Maybe it's strange that a Cold War baby like me (who was raised on the threat of a cataclysmic nuclear event a la "War Games") doesn't fear a nuclear state of Iran. It's not that I'm unconcerned about it, it's just that I don't believe Iran would benefit from waging nuclear war as much as it benefits from having the mere capability to do so. Same as for most nuke states -- eventually it's going to come down to self preservation and the global economy. Iran is not some small, isolated militant group -- they're a completely functional state, fully engaged in the global economy. I find it implausible that Iran would prioritize Israel's obliteration over its own existence. I also have to wonder how anxious Iranians are for war again -- their eight year war with Iraq (1980-1988) cost them 1 million casualties and $319B -- although I'm sure it would be possible to provoke one if Israel decided to get pre-emptive.

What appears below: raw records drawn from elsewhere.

/-- An instruction changes memory by one run of writes, an empty one in most cases. Reads alone (`SameIn`) would not do
here: the canonical form is a property of the list. -/
theorem exec_writes_run (i : Instr) (s : State) :
    ∃ t, exec i s = .next t ∧ ∃ a bytes, t.mem = Memory.writeList s.mem a bytes := by
  cases i with
  | ldB x =>
    rcases Nat.lt_or_ge 0xFFF (s.I.toNat + 2) with hpast | hin
    · exact ⟨_, exec_ldB_of_past x s hpast, 0, [], rfl⟩
    · exact ⟨_, exec_ldB_of_inRange x s hin, _, _, rfl⟩
  | ldMemVx x =>
    rcases Nat.lt_or_ge 0xFFF (s.I.toNat + x.val) with hpast | hin
    · exact ⟨_, exec_ldMemVx_of_past x s hpast, 0, [], rfl⟩
    · exact ⟨_, exec_ldMemVx_of_inRange x s hin, _, _, rfl⟩
  | ldVxMem x =>
    rcases Nat.lt_or_ge 0xFFF (s.I.toNat + x.val) with hpast | hin
    · exact ⟨_, exec_ldVxMem_of_past x s hpast, 0, [], rfl⟩
    · exact ⟨_, exec_ldVxMem_of_inRange x s hin, 0, [], writeRun_mem 0 _ s⟩
  | drw x y n =>
    by_cases hin : n.toNat = 0 ∨ s.I.toNat + n.toNat ≤ 0x1000
    · exact ⟨_, exec_drw_of_inRange x y n s hin, 0, [], rfl⟩
    · exact ⟨_, exec_drw_of_past x y n s hin, 0, [], rfl⟩
  | call nnn =>
    by_cases hsp : s.sp.val = 47
    · exact ⟨_, exec_call_of_full nnn s hsp, 0, [], rfl⟩
    · exact ⟨_, exec_call_of_room nnn s (by have := sp_lt s; omega), 0, [], rfl⟩
  | ret =>
    by_cases hsp : s.sp.val = 0
    · exact ⟨_, exec_ret_of_empty s hsp, 0, [], rfl⟩
    · obtain ⟨_, hexec⟩ := exec_ret_of_pos s hsp
      exact ⟨_, hexec, 0, [], rfl⟩
  | skp x =>
    rcases Nat.lt_or_ge 15 (readV s x).toNat with hgt | hle
    · exact ⟨_, exec_skp_of_no_key x s hgt, 0, [], rfl⟩
    · exact ⟨_, exec_skp_of_key x s hle, 0, [], rfl⟩
  | sknp x =>
    rcases Nat.lt_or_ge 15 (readV s x).toNat with hgt | hle
    · exact ⟨_, exec_sknp_of_no_key x s hgt, 0, [], rfl⟩
    · exact ⟨_, exec_sknp_of_key x s hle, 0, [], rfl⟩
  | ldVxK x =>
    rcases no_key_or_some_key s with hnone | hsome
    · exact ⟨s, exec_ldVxK_of_none x s hnone, 0, [], rfl⟩
    · obtain ⟨k, _, _, _, hexec⟩ := exec_ldVxK_of_some x s hsome
      exact ⟨_, hexec, 0, [], rfl⟩
  | _ => exact ⟨_, rfl, 0, [], rfl⟩

section

variable {i : Instr} {s t : State}

theorem exec_keeps_canonical (h : exec i s = .next t) (hs : Memory.wf s.mem = true) : Memory.wf t.mem = true := by
  obtain ⟨t', hexec, a, bytes, hmem⟩ := exec_writes_run i s
  cases hexec.symm.trans h
  rw [hmem]
  exact Memory.wf_writeList bytes s.mem a hs

/-! ## Index register, call stack and `pc` -/

theorem advance_writeI_lt (w : Word) (s : State) : (advance (writeI w s)).I.toNat < 0x1000 := by
  rw [advance_I, writeI_toNat]
  exact Nat.mod_lt _ (by decide)

theorem exec_keeps_index (h : exec i s = .next t) (hs : s.I.toNat < 0x1000) : t.I.toNat < 0x1000 := by
  by_cases hsame : t.I = s.I
  · rwa [hsame]
  · rcases index_writer (exec_writer (p := .I) h (by decide) hsame) with ⟨x, nnn, rfl | rfl | rfl⟩
    all_goals
      cases h
      exact advance_writeI_lt _ _

/-- A slot keeps its address or takes the return address; slot 0 is never the top of a push (10_state R31). -/
theorem exec_slot (h : exec i s = .next t) (k : Fin 48) :
    t.stack[k] = s.stack[k] ∨ (k ≠ 0 ∧ t.stack[k] = s.pc + 2) := by
  by_cases hsame : SameIn .stack s t
  · exact .inl (hsame k)
  · obtain ⟨nnn, rfl⟩ := stack_writer (exec_writer h (by decide) hsame)
    by_cases hsp : s.sp.val = 47
    · cases (exec_call_of_full nnn s hsp).symm.trans h
      exact .inl rfl
    · have hlt := sp_lt s
      obtain ⟨t', hexec, _, hslots, _⟩ := callPushesReturnAddress nnn s (by omega)
      cases hexec.symm.trans h
      by_cases htop : k.val = s.sp.val + 1
      · refine .inr ⟨fun hk => ?_, (hslots k).trans (if_pos htop)⟩
        rw [hk] at htop
        exact absurd htop (Nat.succ_ne_zero _).symm
      · exact .inl ((hslots k).trans (if_neg htop))

/-- The five ways `pc` moves (10_state R27). -/
theorem NextPc.cases (h : NextPc i s t) :
    t.pc = s.pc ∨ t.pc = s.pc + 2 ∨ t.pc = s.pc + 4 ∨ t.pc = s.stack[s.sp] ∨ t.pc.toNat ≤ 0xFFF + 0xFF := by
  have hskip : ∀ c : Prop, [Decidable c] → t.pc = (if c then s.pc + 4 else s.pc + 2) →
      t.pc = s.pc + 2 ∨ t.pc = s.pc + 4 := by
    intro c _ hpc
    by_cases hc : c
    · exact .inr (hpc.trans (if_pos hc))
    · exact .inl (hpc.trans (if_neg hc))
  cases i with
  | sys => exact h.elim
  | jp nnn | call nnn =>
    have hn : nnn.toNat < 4096 := nnn.isLt
    have hpc : t.pc.toNat = nnn.toNat := h
    omega
  | jpV0 nnn =>
    have hn : nnn.toNat < 4096 := nnn.isLt
    have hv : (readV s 0).toNat < 256 := (readV s 0).isLt
    have hpc : t.pc.toNat = nnn.toNat + (readV s 0).toNat := h
    omega
  | ret => exact .inr (.inr (.inr (.inl h)))
  | seByte | sneByte | seReg | sneReg | skp | sknp => rcases hskip _ h with hpc | hpc <;> simp [hpc]
  | ldVxK x =>
    obtain ⟨hhold, hgo⟩ := h
    rcases no_key_or_some_key s with hnone | hsome
    · exact .inl (hhold hnone)
    · exact .inr (.inl (hgo hsome))
  | _ => exact .inr (.inl h)

end

section

variable {s : State} (hlt : s.pc.toNat < 0xFFF)

include hlt

theorem pc_add_two_toNat : (s.pc + 2).toNat = s.pc.toNat + 2 := by
  rw [BitVec.toNat_add]
  change (s.pc.toNat + 2) % 65536 = _
  omega

theorem pc_add_four_toNat : (s.pc + 4).toNat = s.pc.toNat + 4 := by
  rw [BitVec.toNat_add]
  change (s.pc.toNat + 4) % 65536 = _
  omega

end

/-! ## The invariant -/

theorem Inv.raise {s : State} (hs : Inv s) (e : ErrorKind) (op addr : Word) : Inv (raise e op addr s) := by
  obtain ⟨hknown, hrecorded⟩ : (errorCode e).toNat ≤ 8 ∧ errorCode e ≠ 0#4 := by cases e <;> decide
  exact ⟨hs.memCanonical, hs.indexTwelveBits, hs.pcBound, hs.slots, hs.slotZero, hknown,
    ⟨fun _ => hrecorded, fun _ => rfl⟩, fun hrun => (by cases hrun)⟩

/-- The error registers of a completing instruction, and so the clauses about them, are as before. -/
theorem Inv.of_completes {i : Instr} {s t : State} (hs : Inv s) (hlt : s.pc.toNat < 0xFFF)
    (heven : s.pc.toNat % 2 = 0) (hexec : exec i s = .next t) (hdone : Completes i s t) : Inv t := by
  have hpc2 := pc_add_two_toNat hlt
  have hpc4 := pc_add_four_toNat hlt
  have hcode : t.errCode = s.errCode := hdone.sameIn (p := .errCode) (by decide)
  have hopcode : t.errOpcode = s.errOpcode := hdone.sameIn (p := .errOpcode) (by decide)
  have hpc : t.errPc = s.errPc := hdone.sameIn (p := .errPc) (by decide)
  have haddr : t.errAddr = s.errAddr := hdone.sameIn (p := .errAddr) (by decide)
  refine ⟨exec_keeps_canonical hexec hs.memCanonical, exec_keeps_index hexec hs.indexTwelveBits, ?pcBound,
    fun k => ?slots, ?slotZero, ?codeKnown, ?haltedIffError, ?noErrorNoRecord⟩
  case pcBound =>
    obtain ⟨hslot, _⟩ := hs.slots s.sp
    rcases hdone.nextPc.cases with hnext | hnext | hnext | hnext | hnext
    · rw [hnext]
      exact hs.pcBound
    · rw [hnext]
      omega
    · rw [hnext]
      omega
    · rw [hnext]
      exact Nat.le_trans hslot (by decide)
    · exact hnext
  case slots =>
    rcases exec_slot hexec k with hslot | ⟨_, hslot⟩
    · rw [hslot]
      exact hs.slots k
    · rw [hslot]
      omega
  case slotZero =>
    rcases exec_slot hexec 0 with hslot | ⟨hne, _⟩
    · exact hslot.trans hs.slotZero
    · exact absurd rfl hne
  case codeKnown =>
    rw [hcode]
    exact hs.codeKnown
  case haltedIffError =>
    rw [hcode, hdone.halted_eq]
    exact hs.haltedIffError
  case noErrorNoRecord =>
    rw [hopcode, hpc, haddr, hdone.halted_eq]
    exact hs.noErrorNoRecord

theorem coreStep_inv_preserved {s t : State} (hs : Inv s) (h : coreStep s = .next t) : Inv t := by
  rcases coreStep_inv h with ⟨_, rfl⟩ | ⟨_, e, op, addr, rfl⟩ | ⟨_, hlt, heven, i, _, hexec⟩
  · exact hs
  · exact hs.raise e op addr
  · rcases exec_inv hexec with ⟨e, addr, _, rfl⟩ | hdone
    · exact hs.raise e _ addr
    · exact hs.of_completes hlt heven hexec hdone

No, I am far more afraid of the crippling effects of lower-tech threats. I think all the time about how truly terrorized we'd all be if someone blew up an elementary school in the midwest. How many parents would be willing to drop their kids off at school the next day? Or the long term effect on our economy if al-Qaeda managed to blow up, say, the Mall of America, and people everywhere were afraid to go shopping for a few months. It's not unthinkable... Timothy McVeigh managed to load enough fertilizer onto a truck to wipe the face off a public building and kill 168 people. An explosive device inside a container in a California shipyard would likely paralyze commerce for months.
How about a toxin poured into a city water supply? These kinds of attacks are far more likely -- and with huge, huge repercussions -- than a nuke on our soil.

We are somewhat lucky that we've got two oceans serving as geographical moats and, for as concerned as we are about immigration, we in America are still a pretty homogeneous group. We've got a worrisome uncontrolled entry on our South border that needs to be addressed but I think the terrorism threat is -- or at least was, until Iraq -- something that we could effectively counter with specially targeted operations and organized international effort. Never eliminate, but certainly marginalize. We could nuke the entire Middle East and still never anticipate or eliminate every remaining terror threat.

The great debate, it seems to me, is not whether or not there is a threat against us but rather how best to counter it. Iraq has been counter productive in that regard and, if the election is any indication, people are starting to recognize that. Maybe now we can start to refocus our energies accordingly. The pre-emptive strike theory was naive at best, immoral at worst, and just about the worst read of a situation, ever. I hope this experiement is over... we've wasted precious time.